Nina Planck:  Yes.  Well it’s a great blessing that we can buy foods from all over the globe and 12 months a year.  I feel grateful that I don’t have to own a mango plantation to get a mango when I want one and I have somewhat simplified the history of the human diet here as you can imagine.  We look to traditional cultures for the foods they ate for many hundreds or thousands or even millions of years if we go back to our human forebears, but that doesn’t mean that every family or village ate that way at every moment in history.  What I’ve assembled is a list of real or traditional foods that are largely whole and unadulterated and produced and processed and prepared in the same way they once were and I found that those foods are all healthy.  In practice each culture in each region had a quite… a limited diet and what is interesting if you look at the very limited diets is that they’re able to find all the nutrients that humans require from 0 to 100, including reproduction over many generations from those limited foods.  So you asked, for example, the people who don’t have a green grocer or a farmers' market nearby.  They’re in northern climes and they have very little access to fresh vegetables or, say, citrus.  Where do they get their vitamin C?  Well they get it from the lichen that is digested in reindeer stomachs.  They get it from preserving little arctic wildflowers in seal oil.  There is a source in each of these traditional cultures for every nutrient the human needs and I want to stress the importance of the intergenerational nutrition because it may be that you or I could thrive on a vegan diet for a time, but eventually there is no way to sustain human life and reproduction over many generations without foods of the sea and without foods of animal origin.  There just isn’t any way.  We were not created as herbivores.  We were created as omnivores and there are number of nutrients from vitamin B12 to vitamins A and D, which are found only in foods of animal origin to long chain omega-3 fats that you simply cannot get from leaves no matter what the vegan sites will tell you.

Question: Why is it better to eat locally grown foods?

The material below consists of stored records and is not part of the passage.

-- ==== Sys2Proof/Machine/Crypto.lean ====
section
/-! DEFINITION.  The hash, the key derivation and the sealing that the manual names: SHA3-512 and KMAC256, AES-256 and
its XTS and GCM modes (11 R308, R309, R311, R322; 13 R371; the algorithms are those of their public standards, log 16). -/

namespace Sys2Proof.Machine

/-! ### SHA-3

A state is 25 words; word x of row y stands at 5y + x. -/

/-- The generator of the round constants: `n` bits of the shift register with the polynomial of the standard. -/
def shiftBits : Nat → Nat → List Bool
  | 0, _ => []
  | n + 1, r => bitOf r 0 :: shiftBits n (if 128 ≤ r then (2 * r) ^^^ 0x171 else 2 * r)

/-- The constant of round `i` has bit 2^j − 1 from bit j + 7i of the generator. -/
def roundConstant (bits : List Bool) (i : Nat) : Word :=
  BitVec.ofNat 64 ((List.range 7).foldl (fun a j => a + b2n (bits.getD (j + 7 * i) false) * 2 ^ (2 ^ j - 1)) 0)

def roundConstants : List Word := let bits := shiftBits 168 1; (List.range 24).map (roundConstant bits)

/-- The path along which words change places: from (x, y) to (y, 2x + 3y), with the amounts by which they turn. -/
def turnPath : Nat → Nat → Nat → Nat → List (Nat × Nat × Nat)
  | 0, _, _, _ => []
  | n + 1, x, y, k =>
    let y' := (2 * x + 3 * y) % 5
    (5 * y + x, 5 * y' + y, k * (k + 1) / 2 % 64) :: turnPath n y y' (k + 1)

def turns : List (Nat × Nat × Nat) := turnPath 24 1 0 1

/-- The parity of each column. -/
def parities : List Word → List Word
  | a :: b :: c :: d :: e :: r =>
    match parities r with
    | [] => [a, b, c, d, e]
    | l => [a, b, c, d, e].zipWith (· ^^^ ·) l
  | _ => []

/-- Each word takes in the parities of the columns beside its own. -/
def spread (a : List Word) : List Word :=
  let p := parities a
  a.zipIdx.map fun (w, i) => w ^^^ p.getD ((i + 4) % 5) 0 ^^^ (p.getD ((i + 1) % 5) 0).rotateLeft 1

/-- The words turn and change places; the first stays. -/
def scatter (a : List Word) : List Word := turns.foldl (fun b (src, dst, k) => b.set dst ((a.getD src 0).rotateLeft k)) a

/-- Each word is mixed with the two that follow it in its row. -/
def mixRows (a : List Word) : List Word :=
  a.zipIdx.map fun (w, i) => w ^^^ (~~~ a.getD (i / 5 * 5 + (i + 1) % 5) 0 &&& a.getD (i / 5 * 5 + (i + 2) % 5) 0)

/-- The permutation of 24 rounds. -/
def permute (a : List Word) : List Word :=
  roundConstants.foldl (fun a k => (mixRows (scatter (spread a))).modify 0 (· ^^^ k)) a

/-- The bytes of a message are taken in, `rate` at a time. -/
def takeIn (rate : Nat) : Nat → List Word → List Byte → List Word
  | 0, a, _ => a
  | n + 1, a, b =>
    let block := b.take rate
    let a := a.zipIdx.map fun (w, i) => w ^^^ BitVec.ofNat 64 (ofBytesLE ((block.drop (8 * i)).take 8))
    takeIn rate n (permute a) (b.drop rate)

/-- `n` blocks of `rate` bytes are given out. -/
def giveOut (rate : Nat) : Nat → List Word → List Byte
  | 0, _ => []
  | n + 1, a => (a.flatMap fun w => bytesLE 8 w.toNat).take rate ++ giveOut rate n (permute a)

/-- The sponge with a rate in bytes, a domain suffix and an output length. -/
def sponge (rate : Nat) (suffix : Byte) (msg : List Byte) (out : Nat) : List Byte :=
  let blocks := msg.length / rate + 1
  let m := ((msg ++ suffix :: zeros (blocks * rate - msg.length - 1)).modify (blocks * rate - 1) (· ||| 0x80))
  (giveOut rate (out / rate + 1) (takeIn rate blocks (List.replicate 25 0) m)).take out

def sha3_512 (msg : List Byte) : List Byte := sponge 72 0x06 msg 64

/-! ### KMAC256 -/

def ascii (s : String) : List Byte := s.toList.map fun c => BitVec.ofNat 8 c.toNat

/-- A number, most significant byte first, in as few bytes as it needs and at least one. -/
def bytesBE (x : Nat) : List Byte := (bytesLE ((bitLen x + 7) / 8 + if x = 0 then 1 else 0) x).reverse

def leftEncode (x : Nat) : List Byte := let b := bytesBE x; BitVec.ofNat 8 b.length :: b
def rightEncode (x : Nat) : List Byte := let b := bytesBE x; b ++ [BitVec.ofNat 8 b.length]
def encodeString (b : List Byte) : List Byte := leftEncode (8 * b.length) ++ b
def bytepad (b : List Byte) (w : Nat) : List Byte :=
  let x := leftEncode w ++ b
  x ++ zeros ((w - x.length % w) % w)

/-- KMAC256 of a message, with an output length in bits and a customisation string. -/
def kmac256 (key msg : List Byte) (bits : Nat) (custom : String) : List Byte :=
  let x := bytepad (encodeString key) 136 ++ msg ++ rightEncode bits
  sponge 136 0x04 (bytepad (encodeString (ascii "KMAC") ++ encodeString (ascii custom)) 136 ++ x) (bits / 8)

/-! ### AES-256 -/

/-- Product in the field of AES. -/
def gfMul (a b : Nat) : Nat :=
  ((List.range 8).foldl (init := (0, a)) fun (r, a) i =>
    (if bitOf b i then r ^^^ a else r, if 128 ≤ a then (2 * a) % 256 ^^^ 0x1B else 2 * a)).1

/-- The inverse by the power 254. -/
def gfInv (a : Nat) : Nat :=
  let sq (x : Nat) : Nat := gfMul x x
  (List.range 7).foldl (fun r _ => sq (gfMul r a)) 1

def sbox (a : Nat) : Nat :=
  let b := gfInv a
  let rot (k : Nat) : Nat := (b * 2 ^ k % 256) ||| (b / 2 ^ (8 - k))
  b ^^^ rot 1 ^^^ rot 2 ^^^ rot 3 ^^^ rot 4 ^^^ 0x63

def sboxTable : Array Nat := ((List.range 256).map sbox).toArray
def subByte (a : Nat) : Nat := sboxTable.getD a 0

/-- The words of the key schedule, newest first, each of four bytes. -/
def keyWords (key : List Nat) : Nat → List (List Nat)
  | 0 => ((List.range 8).map fun i => (key.drop (4 * i)).take 4).reverse
  | n + 1 =>
    let w := keyWords key n
    let i := n + 8
    let t := w.headD []
    let t := if i % 8 = 0 then
        let r := ((t.drop 1) ++ t.take 1).map subByte
        r.modify 0 (· ^^^ 2 ^ (i / 8 - 1))
      else if i % 8 = 4 then t.map subByte else t
    ((w.getD 7 []).zipWith (· ^^^ ·) t) :: w

/-- The fifteen round keys. -/
def roundKeys (key : List Byte) : List (List Nat) :=
  let w := (keyWords (key.map BitVec.toNat) 52).reverse
  (List.range 15).map fun r => ((w.drop (4 * r)).take 4).flatten

/-- Byte i of a state is row i mod 4 of column i / 4. -/
def shiftRows (s : List Nat) : List Nat := (List.range 16).map fun i => s.getD ((i + 4 * (i % 4)) % 16) 0

def mixColumns (s : List Nat) : List Nat :=
  (List.range 16).map fun i =>
    let a (k : Nat) : Nat := s.getD (i / 4 * 4 + (i + k) % 4) 0
    gfMul (a 0) 2 ^^^ gfMul (a 1) 3 ^^^ a 2 ^^^ a 3

def aesBlock (keys : List (List Nat)) (block : List Byte) : List Byte :=
  let xor (a b : List Nat) : List Nat := a.zipWith (· ^^^ ·) b
  let s := xor (block.map BitVec.toNat) (keys.headD [])
  let s := (List.range 13).foldl (fun s r => xor (mixColumns (shiftRows (s.map subByte))) (keys.getD (r + 1) [])) s
  (xor (shiftRows (s.map subByte)) (keys.getD 14 [])).map (BitVec.ofNat 8)

/-! ### XTS -/

/-- Product by x of a tweak, a number of 128 bits whose first byte is least significant. -/
def tweakNext (t : Nat) : Nat := if 2 ^ 127 ≤ t then (2 * t) % 2 ^ 128 ^^^ 0x87 else 2 * t

def xtsBlocks (keys : List (List Nat)) : Nat → Nat → List Byte → List Byte
  | 0, _, _ => []
  | n + 1, t, b =>
    let tb := bytesLE 16 t
    (aesBlock keys ((b.take 16).zipWith (· ^^^ ·) tb)).zipWith (· ^^^ ·) tb ++ xtsBlocks keys n (tweakNext t) (b.drop 16)

/-- The AES-256-XTS ciphertext of a data unit of whole blocks, by a data key, a tweak key and a number. -/
def xtsCrypt (key tweakKey : List Byte) (unit : Nat) (msg : List Byte) : List Byte :=
  xtsBlocks (roundKeys key) (msg.length / 16) (ofBytesLE (aesBlock (roundKeys tweakKey) (bytesLE 16 unit))) msg

/-! ### GCM -/

/-- A block as a number, its first byte most significant. -/
def blockNum (b : List Byte) : Nat := ofBytesLE ((b ++ zeros (16 - b.length)).take 16).reverse
def numBlock (x : Nat) : List Byte := (bytesLE 16 x).reverse

/-- Product in the field of GHASH. -/
def ghashMul (x y : Nat) : Nat :=
  ((List.range 128).foldl (init := (0, y)) fun (z, v) i =>
    (if bitOf x (127 - i) then z ^^^ v else z, if bitOf v 0 then v / 2 ^^^ (0xE1 * 2 ^ 120) else v / 2)).1

def ghash (h : Nat) : Nat → Nat → List Byte → Nat
  | 0, y, _ => y
  | n + 1, y, b => ghash h n (ghashMul (y ^^^ blockNum (b.take 16)) h) (b.drop 16)

def blocksOf (b : List Byte) : Nat := (b.length + 15) / 16

def gctr (keys : List (List Nat)) (iv : List Byte) : Nat → Nat → List Byte → List Byte
  | 0, _, _ => []
  | n + 1, c, b =>
    let k := aesBlock keys (iv ++ (bytesLE 4 c).reverse)
    (b.take 16).zipWith (· ^^^ ·) k ++ gctr keys iv n (c + 1) (b.drop 16)

/-- The ciphertext (or the plaintext) of a message under a key and a 12-byte IV. -/
def gcmCrypt (key iv msg : List Byte) : List Byte := gctr (roundKeys key) iv (blocksOf msg) 2 msg

/-- The 16-byte tag of additional data and a ciphertext. -/
def gcmTag (key iv aad ct : List Byte) : List Byte :=
  let keys := roundKeys key
  let h := blockNum (aesBlock keys (zeros 16))
  let y := ghash h (blocksOf aad) 0 aad
  let y := ghash h (blocksOf ct) y ct
  let y := ghashMul (y ^^^ (8 * aad.length * 2 ^ 64 + 8 * ct.length)) h
  (numBlock y).zipWith (· ^^^ ·) (aesBlock keys (iv ++ [0, 0, 0, 1]))

end Sys2Proof.Machine
end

Nina Planck:  Well my main reason for eating local food is that local food tastes better.  There are lots of side benefits to you, the ecology and the farmer from eating local food. But the fact remains that some foods don’t travel well.  Peaches are one.  Fresh milk that hasn’t been homogenized and hasn’t been ultra-pasteurized is another.  Again, these are foods that spoil.  In the case of the peach it must be picked ripe for the sugars even to be developed and for it to taste good and a ripe peach bruises.  In the case of milk it’s because milk is a highly perishable food and it either has to be made into cheese or yogurt.  Cheese has been called milk’s leap into immortality.  Or it has to be consumed or fed to the pigs.  So we find the beautiful thing about preserving foods in traditional cultures is that when you preserve foods in traditional manner… in a traditional manner, the nutrients and the flavor are enhanced and when the industrial food guys go about preserving foods they remove perishable nutrients and reduce the flavor only to prolong the shelf life. So if we come back to local foods for a minute we should eat the foods that spoil and perish locally because they’ll taste better and be in peak condition and then we should be preserving them in a traditional manner, so that we have, say, pickles and tomato sauce from our region in the dead of winter.  And there a great tradition of preserving the local harvest is fermentation of all kinds and you do find that cultured, fermented,soured, pickled foods are common across all cultures because they had to eat in the wintertime. 

Now if you want to eat local food for reasons other than your own health and pleasure, there are many…  If you eat the view you’re able to preserve the view.  If you eat heritage breeds, which don’t thrive in industrial production methods then you preserve the biodiversity and genetics of all these rare animals, yes, by eating them.  The same goes for the diversity of crops from fruit and vegetable farmers. And we of course reduce food miles and our carbon footprint by eating locally.